The United Nations says a new disease destroying cassava crops across East Africa could turn into an epidemic.
The Food and Agriculcture Organization (FAO) says a new variant of Cassava Brown Streak Disease (CBSD) is spreading throughout the Great Lakes region of East Africa. The countries most affected are the Democratic Republic of Congo, Uganda, Burundi and Rwanda.
FAO Regional Emergency Officer Jan Helsen warns of extreme consequences to the region if the spread of the disease is not stopped.
“Let's say if nothing happens, if there is no continued support either technical, breeding or community-based or sanitization and, or institutional then the risk is very high -- the chance, no, the risk that we'll have an epidemic is very real and the potential impact of food security on millions of people," Helsen said.
The disease, he said, has infected up to 30 percent of crops in Rwanda and Burundi and up to 80 percent in eastern Uganda.
Cassava is more than just a meal to much of East Africa.
The FAO says the cassava plant provides up to one-third of the daily calorie intake for people in those countries where the disease is most prevalent. It is also a relatively cheap source of nutrition for the urban poor.
At the same time, cassava has increasingly become an important export.

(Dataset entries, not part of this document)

theorem State.txCycle_kept (hP : Kept P) {s : State} (h : P s) (k : Nat) (place : Nat) (fc : Nat) : P (State.txCycle s k place fc).2 := by
  unfold State.txCycle
  repeat' first
    | with_reducible assumption
    | intro _
    | (extract_lets +onlyGivenNames x; refine (fun hx => ?_ : P x → _) ?_; clear_value x; rotate_left; subst x; rotate_right)
    | (extract_lets +onlyGivenNames x; refine (fun hx => ?_ : P x.1 → _) ?_; clear_value x; rotate_left; subst x; rotate_right)
    | (extract_lets +onlyGivenNames x; refine (fun hx => ?_ : P x.2 → _) ?_; clear_value x; rotate_left; subst x; rotate_right)
    | (extract_lets +onlyGivenNames x; clear_value x)
    | extract_lets +onlyGivenNames x
    | with_reducible apply ite_kept
    | with_reducible apply ite_fst_kept
    | with_reducible apply ite_snd_kept
    | with_reducible apply State.headerSymbols_kept hP
    | with_reducible apply State.pairSymbols_kept hP
    | with_reducible apply State.pairTake_kept hP
    | with_reducible apply State.patTake_kept hP
    | with_reducible apply State.setLane_kept hP
    | with_reducible apply State.stdFill_kept hP
    | split
    | (apply Kept.of hP
       · dsimp only <;> exact rfl
       · first | exact id | (intro _; simp_all only [shape, shapeStd, List.cons.injEq, upd_length, List.length_set, List.length_map, List.length_range, List.length_replicate, and_true, true_and, and_self]; done)
       iterate 8 (· exact rfl))

theorem State.txData_kept (hP : Kept P) {s : State} (h : P s) (k : Nat) (n : Nat) (x : TxPll) : P (State.txData s k n x).2 := by
  unfold State.txData
  repeat' first
    | with_reducible assumption
    | intro _
    | (extract_lets +onlyGivenNames x; refine (fun hx => ?_ : P x → _) ?_; clear_value x; rotate_left; subst x; rotate_right)
    | (extract_lets +onlyGivenNames x; refine (fun hx => ?_ : P x.1 → _) ?_; clear_value x; rotate_left; subst x; rotate_right)
    | (extract_lets +onlyGivenNames x; refine (fun hx => ?_ : P x.2 → _) ?_; clear_value x; rotate_left; subst x; rotate_right)
    | (extract_lets +onlyGivenNames x; clear_value x)
    | extract_lets +onlyGivenNames x
    | with_reducible apply foldl_kept
    | with_reducible apply foldl_fst_kept
    | with_reducible apply foldl_snd_kept
    | with_reducible apply State.txCycle_kept hP

theorem State.txFlow_kept (hP : Kept P) {s : State} (h : P s) (p : Nat) (n : Nat) : P (State.txFlow s p n) := by
  unfold State.txFlow
  repeat' first
    | with_reducible assumption
    | intro _
    | (extract_lets +onlyGivenNames x; refine (fun hx => ?_ : P x → _) ?_; clear_value x; rotate_left; subst x; rotate_right)
    | (extract_lets +onlyGivenNames x; refine (fun hx => ?_ : P x.1 → _) ?_; clear_value x; rotate_left; subst x; rotate_right)
    | (extract_lets +onlyGivenNames x; refine (fun hx => ?_ : P x.2 → _) ?_; clear_value x; rotate_left; subst x; rotate_right)
    | (extract_lets +onlyGivenNames x; clear_value x)
    | extract_lets +onlyGivenNames x
    | with_reducible apply ite_kept
    | with_reducible apply ite_fst_kept
    | with_reducible apply ite_snd_kept
    | with_reducible apply each_kept
    | with_reducible apply State.setLtx_kept hP
    | with_reducible apply State.txData_kept hP
    | with_reducible apply State.txEmit_kept hP
    | split
    | (apply Kept.of hP
       · dsimp only <;> exact rfl
       · first | exact id | (intro _; simp_all only [shape, shapeStd, List.cons.injEq, upd_length, List.length_set, List.length_map, List.length_range, List.length_replicate, and_true, true_and, and_self]; done)
       iterate 8 (· exact rfl))

theorem State.hostTxFlow_kept (hP : Kept P) {s : State} (h : P s) (ph : Nat) (c : Nat) : P (State.hostTxFlow s ph c) := by
  unfold State.hostTxFlow
  repeat' first
    | with_reducible assumption
    | intro _
    | (extract_lets +onlyGivenNames x; refine (fun hx => ?_ : P x → _) ?_; clear_value x; rotate_left; subst x; rotate_right)
    | (extract_lets +onlyGivenNames x; refine (fun hx => ?_ : P x.1 → _) ?_; clear_value x; rotate_left; subst x; rotate_right)
    | (extract_lets +onlyGivenNames x; clear_value x)
    | extract_lets +onlyGivenNames x
    | with_reducible apply ite_kept
    | with_reducible apply ite_fst_kept
    | with_reducible apply State.setHlane_kept hP
    | split
    | (refine fst_kept (by assumption) ?_)
    | (apply Kept.of hP
       · dsimp only <;> exact rfl
       · first | exact id | (intro _; simp_all only [shape, shapeStd, List.cons.injEq, upd_length, List.length_set, List.length_map, List.length_range, List.length_replicate, and_true, true_and, and_self]; done)
       iterate 8 (· exact rfl))

theorem State.loopSlip_kept (hP : Kept P) {s : State} (h : P s) : P (State.loopSlip s) := by
  unfold State.loopSlip
  extract_lets +onlyGivenNames count near far
  have hc : ∀ t, P t → P (count t) := fun t ht => whenB_kept ht fun t ht =>
    State.seqEv_kept hP (State.ev_kept hP (State.inc_kept hP ht _ _ _) _ _) _
  have hn : ∀ t, near = some t → P t := by
    intro t e
    obtain ⟨n, -, e⟩ := List.exists_of_findSome?_eq_some e
    split at e
    · obtain ⟨x, -, rfl⟩ := Option.map_eq_some_iff.1 e
      exact State.setHlane_kept hP h _ _
    · cases e
  have hf : ∀ t, far = some t → P t := by
    intro t e
    obtain ⟨n, -, e⟩ := List.exists_of_findSome?_eq_some e
    split at e
    · obtain ⟨x, -, rfl⟩ := Option.map_eq_some_iff.1 e
      exact State.setLane_kept hP h _ _
    · cases e
  clear_value near far
  cases near with
  | some t => exact hc _ (hn t rfl)
  | none =>
    cases far with
    | some t => exact hc _ (hf t rfl)
    | none => exact h

theorem State.flow_kept (hP : Kept P) {s : State} (h : P s) (m : Span) : P (State.flow s m) := by
  unfold State.flow
  repeat' first
    | with_reducible assumption
    | intro _
    | (extract_lets +onlyGivenNames x; refine (fun hx => ?_ : P x → _) ?_; clear_value x; rotate_left; subst x; rotate_right)
    | (extract_lets +onlyGivenNames x; refine (fun hx => ?_ : P x.1 → _) ?_; clear_value x; rotate_left; subst x; rotate_right)
    | (extract_lets +onlyGivenNames x; clear_value x)
    | extract_lets +onlyGivenNames x
    | with_reducible apply ite_kept
    | with_reducible apply ite_fst_kept
    | with_reducible apply State.eachMeas_kept hP
    | with_reducible apply State.hostRxFlow_kept hP
    | with_reducible apply State.hostTxFlow_kept hP
    | with_reducible apply State.laneFlow_kept hP
    | with_reducible apply State.latFlow_kept hP
    | with_reducible apply State.ltxChoose_kept hP
    | with_reducible apply State.rxFlow_kept hP
    | with_reducible apply State.txFlow_kept hP
    | split

end Sys2Proof.Machine
end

The International Food Policy Research Institute estimates that world cassava production will reach 279 million metric tons by 2020 - about 60 percent of which will come from Africa.
Helsen with the FAO, says the agency is reaching out to regional partners, existing agricultural institutions and local communities to stop CBSD. He says education is a crucial tool.
“Farmers have to be made aware of good agricultural practices," he said. "This is the community based side of sanitation. If indeed they see that they can recognize symptoms on the leaves and say 'look, this is a diseased plant, you have to take it out.'”
One of the major obstacles for stopping the spread of CBSD is that the disease has different symptoms in different places.
Dai Peters, Project Director of the Great Lakes Cassava Initiative with Catholic Relief Services, says sometimes a totally healthy looking plant will turn out to be diseased, while a plant that looks diseased may actually be healthy.
“So that's why it's really difficult," Peters said. "Because you could see it in the leaves. You could see it in the stems, you could see it in the roots. But none of them is full proof. They are all difficult to be 100 percent accurate.”
Typically, to overcome a disease like CBSD, farmers could turn to another strain of cassava that is not susceptible to the disease, said Peters. So far, no such variant has been found.
And while the disease poses enough of a threat to food security on its own, it is made much worse in combination with other agricultural infections in the area.
One of the most serious is known as banana wilt, a virus that has destroyed entire banana plantations in the same areas impacted by CBSD.